The 9th Circuit Court of Appeals in San Francisco denied the request of the Trump administration to unblock the use of $2.5 billion of Defense Department funds for border wall construction. The request came after the money reallocation was blocked by a lower court while the underlying lawsuit proceeds.
The three-judge panel ruled 2–1 on July 3 that the reallocation should remain blocked because, among other things, the plaintiffs had a good chance of proving the administration overstepped its constitutional authority.
“Defendants’ attempt to reprogram and spend these funds … violates the Appropriations Clause and intrudes on Congress’s exclusive power of the purse,” wrote Judges Richard Clifton, a George W. Bush appointee, and Michelle Friedland, a Barack Obama appointee.
Judge Randy Smith, also appointed by Bush, dissented, saying “the majority has created a constitutional issue where none previously existed” and that the plaintiffs “lack a cause of action” to challenge the reallocation (pdf).
On Feb. 15, President Donald Trump declared a national emergency at the southern border and announced that around $6.7 billion would be reprogrammed from other parts of the budget for border wall construction.
On Feb. 19, two nonprofits, the Sierra Club and Southern Border Communities Coalition, filed a lawsuit alleging that the administration overstepped its constitutional and statutory authority in reprogramming the funds.
The nonprofits alleged that the wall and its construction “would detract from their ability to hike, fish, enjoy the desert landscapes, and observe and study a diverse range of wildlife in areas near the U.S.-Mexico border.”
On May 24, a federal district court in Oakland, California, blocked the administration from building parts of the wall in the Border Patrol sectors of El Paso, Yuma, El Centro, and Tucson, concluding that the plaintiffs were likely to prove that the administration overstepped its authority to move money around under the 2019 Department of Defense Appropriations Act.
What Does the Law Say?
Section 8005 of the act allows the Defense Department to reprogram some money “for higher priority items, based on unforeseen military requirements, than those for which originally appropriated” except in cases “where the item for which funds are requested has been denied by the Congress.”
The Pentagon argued that it received a request from the Homeland Security Department to help out with counter-drug trafficking activities along the border, including barrier construction, which it couldn’t foresee when it was requesting money from Congress for 2019. And because the Pentagon didn’t request the money for this purpose, Congress didn’t deny it.
Clifton and Friedland weren’t convinced, saying the statute should be interpreted more broadly.

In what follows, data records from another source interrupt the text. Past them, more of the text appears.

-- ==== Sys2Proof/Machine/State.lean ====
section
/-!
DEFINITION. The state of the machine (`10_state.md`, the tuple at its head, and the configuration of `00_scope.md` R8),
why a step can stop, and the state the model starts from. State is plain data.
-/
namespace Sys2Proof.Machine

/-- Linear memory (`10_state.md` R31): the bytes that differ from what an unlisted address reads as, addresses strictly
rising (`Memory.wf` in `Ops.lean`). -/
abbrev Memory := List Host.Cell

/-- The machine (`10_state.md`). No flag, MXCSR or x87 register: R28, R24. -/
structure State where
  /-- The vector registers; `xmm<i>` and `ymm<i>` are the low bits of `zmm[i]` (R20). -/
  zmm    : Vector (BitVec 512) 32
  /-- The MMX registers (R23). -/
  mm     : Vector (BitVec 64) 8
  /-- The opmask registers (R25). -/
  k      : Vector (BitVec 64) 8
  /-- The general registers, RAX first (R26). -/
  gpr    : Vector (BitVec 64) 16
  /-- The instruction pointer (R27). -/
  rip    : BitVec 64
  /-- `segbase[FS]` (R30). -/
  fsBase : BitVec 64
  /-- `segbase[GS]` (R30). -/
  gsBase : BitVec 64
  /-- Memory (R31). -/
  mem    : Memory
  /-- The configuration, which no rule writes (`00_scope.md` R8, assumption log 1). -/
  cfg    : Config
  deriving DecidableEq, Repr

/-- The faults of `60_exceptions.md` R211. A fault is a terminal outcome that changes no state (R243, R244). Each is
safe: the model stops where the chip goes on in a handler, and no claim is proved of a faulted run. -/
inductive Fault where
  /-- `#UD`, invalid opcode: the checks of R218 to R222 and bytes that R119 or R121 declares invalid. Safe. -/
  | ud
  /-- `#NM`, device not available: every form with CR0.TS set (R223). Safe. -/
  | nm
  /-- `#SS(0)`: a memory operand through SS that is out of range or not canonical (`20_memory.md` R63). Safe. -/
  | ss0
  /-- `#GP(0)`: another memory operand out of range, a misaligned legacy xmm operand (R57), a fetch at an address that
  is not canonical (R68), an instruction longer than 15 bytes (`30_encoding.md` R116). Safe. -/
  | gp0
  /-- `#PF(code)`: `Access` answers a page fault, for a data read or a fetch (`20_memory.md` R62, R68). The 32 bits of
  the code are the model's choice (assumption log 2, DESIGN CHOICE). Safe. -/
  | pf (code : BitVec 32)
  /-- `#MF`: an MMX form while an x87 exception is pending (R224). Safe. -/
  | mf
  /-- `#AC(0)`: the alignment check, by `acPolicy` (`20_memory.md` R58). Safe. -/
  | ac0
  deriving DecidableEq, Repr

/-- The vector number of a fault (R211). -/
def Fault.vector : Fault → Nat
  | .ud   => 6
  | .nm   => 7
  | .ss0  => 12
  | .gp0  => 13
  | .pf _ => 14
  | .mf   => 16
  | .ac0  => 17

/-- The error code a fault delivers (R211), in 32 bits (assumption log 2, DESIGN CHOICE). -/
def Fault.errorCode : Fault → Option (BitVec 32)
  | .ud   => none
  | .nm   => none
  | .ss0  => some 0
  | .gp0  => some 0
  | .pf c => some c
  | .mf   => none
  | .ac0  => some 0

/-- Why the machine gives bytes no meaning. Every refusal is safe: no claim is proved of a run that reaches one. -/
inductive Refusal where
  /-- `exec`: an instruction whose meaning is not written yet. No arm of this model answers it. Safe. -/
  | notModelled (mnemonic : String)
  /-- `step`: the decoder refuses the bytes, by name (`00_scope.md` R15, `30_encoding.md` R123, R124). Safe. -/
  | rejected (why : Reject)
  /-- `step`: a byte of the instruction lies at or above the top of the address space (`10_state.md` R27). Safe. -/
  | pastTop
  /-- `step`: a debug facility is armed, and the spec models none (`60_exceptions.md` R252, assumption log 20). Safe. -/
  | debugArmed
  /-- `exec`: a data read that no fault stops reaches an address that is not ordinary memory, and the spec gives no
  device (`20_memory.md` R60, R61, assumption log 21). Safe. -/
  | deviceRead
  deriving DecidableEq, Repr

/-- Why a data read gives no value: a fault, or a refusal. -/
inductive Stop where
  /-- A fault of R55. -/
  | fault (e : Fault)
  /-- A read that the model gives no meaning. -/
  | refused (r : Refusal)
  deriving DecidableEq, Repr

/-- The configuration the model starts from: 64-bit mode, all six features, `OsEnabled` of `70_reset_and_hazards.md`
R264 (as the table of `10_state.md` R33 says), no page fault, alignment checking off, no debug facility armed, no
device (assumption log 6, DESIGN CHOICE). -/
def resetConfig : Config :=
  { mode := .mode64
    feat := { ssse3 := true, avx := true, avx2 := true, avx512f := true, avx512bw := true, avx512vl := true }
    env := { cr0Em := false, cr0Ts := false, cr0Am := false, cr4Osfxsr := true, cr4Osxsave := true, xcr0Sse := true,
             xcr0Avx := true, xcr0Opmask := true, xcr0ZmmHi256 := true, xcr0Hi16Zmm := true, eflagsAc := false,
             cpl := 0, x87Pending := false }
    access := []
    law := .w48
    acPolicy := .mmxOnly
    suppress := false
    endAddr := 0
    debugArmed := false
    devices := [] }

/-- The state the model starts from. The spec states no reset value (R33, R260, R261): the register values are the
family's that R33 quotes for orientation, RDX apart (assumption log 4, 5, PRESUMED and DESIGN CHOICE); memory lists
nothing (log 7). -/
def State.reset : State :=
  { zmm := Vector.replicate 32 0
    mm := Vector.replicate 8 0
    k := Vector.replicate 8 0
    gpr := Vector.replicate 16 0
    rip := 0xFFFFFFF0#64
    fsBase := 0
    gsBase := 0
    mem := []
    cfg := resetConfig }

end Sys2Proof.Machine
end

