-- ==== Sys2Proof/Machine/Step.lean ====
section
/-!
DEFINITION. One step (`70_reset_and_hazards.md` R270).
-/
namespace Sys2Proof.Machine

/-- One step (R270). At `rip = endAddr` the run is final, nothing is fetched and the state stays (R268, assumption
log 9). An armed debug facility is refused (R252, R262, assumption log 20); otherwise fetch, decode and run the instruction. -/
def step (s : State) : Host.Outcome State Fault Refusal :=
  if s.rip = s.cfg.endAddr then .next s
  else if s.cfg.debugArmed then .refused .debugArmed
  else
    match decode s.cfg.mode (fetch s).1 with
    | .instr i _     => exec i s
    | .invalidOpcode => raise .ud
    | .rejected r    => .refused (.rejected r)
    | .truncated     => fetchEndOutcome (fetch s).2

/-- The state with the instruction of a word of `spec/opcode_table.json` stored where `step` fetches its next
instruction: fifteen bytes, those above the word zero. Nothing else changes. -/
def State.withFetchWord (s : State) (nbits w : Nat) : State := s.placeBytes (wordBytes nbits w)

end Sys2Proof.Machine
end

Because Trump wanted $5.7 billion for the wall construction and Congress only gave him about $1.4 billion, that should be interpreted as a “denial.”
Smith, on the other hand, dismissed such reasoning as irrelevant.
Overstepping the Section 8005 authority, he said, should be challenged under the Administrative Procedure Act, where the plaintiffs would have to show that they have been economically injured by the transfer of the funds.
Instead, “they assert aesthetic, recreational, and generalized environmental interests that will be affected, not by the transfer of funds, but by the building of the border wall,” he said.
“Nothing in § 8005 requires that aesthetic, recreational, or environmental interests be considered before a transfer is made, nor does the statute even address such interests.”
His colleagues have tried to reinterpret the challenge “as a constitutional claim against the [Defense Department] for violating the Appropriations Clause,” which, he said, “contradicts several lines of case law.”
The Appropriations Clause gives Congress the power of the purse. But in this case, Congress passed a statute that gives the administration discretion to reprogram certain funds. The plaintiffs only claim that the Defense Department used the statute incorrectly and “no constitutional question” is raised, Smith said, citing from a Supreme Court case that has previously addressed the issue.
The Supreme Court actually made clear when a statutory violation can be expanded into a constitutional issue, Smith said, and that’s when the statute itself is questioned as unconstitutional.
“But Plaintiffs have not alleged that § 8005 is itself unconstitutional,” Smith said.
Trump has emphasized the necessity of the border wall to help solve issues of illegal immigration, human trafficking, including of children, and drug smuggling into the United States, which kills tens of thousands of Americans a year.
The situation at the border has deteriorated as the apprehensions of illegal crossers skyrocketed by some 135 percent in the first 8 months of fiscal 2019, compared with the same period a year before.
For months after Trump declared the emergency, Democrats stuck to denying the crisis at the border. On June 27, however, House Speaker Nancy Pelosi (D-Calif.) backed down and agreed to let the House vote on a Senate bill without amendments that approved $4.6 billion of humanitarian aid to the border.
The bill doesn’t address construction of the wall.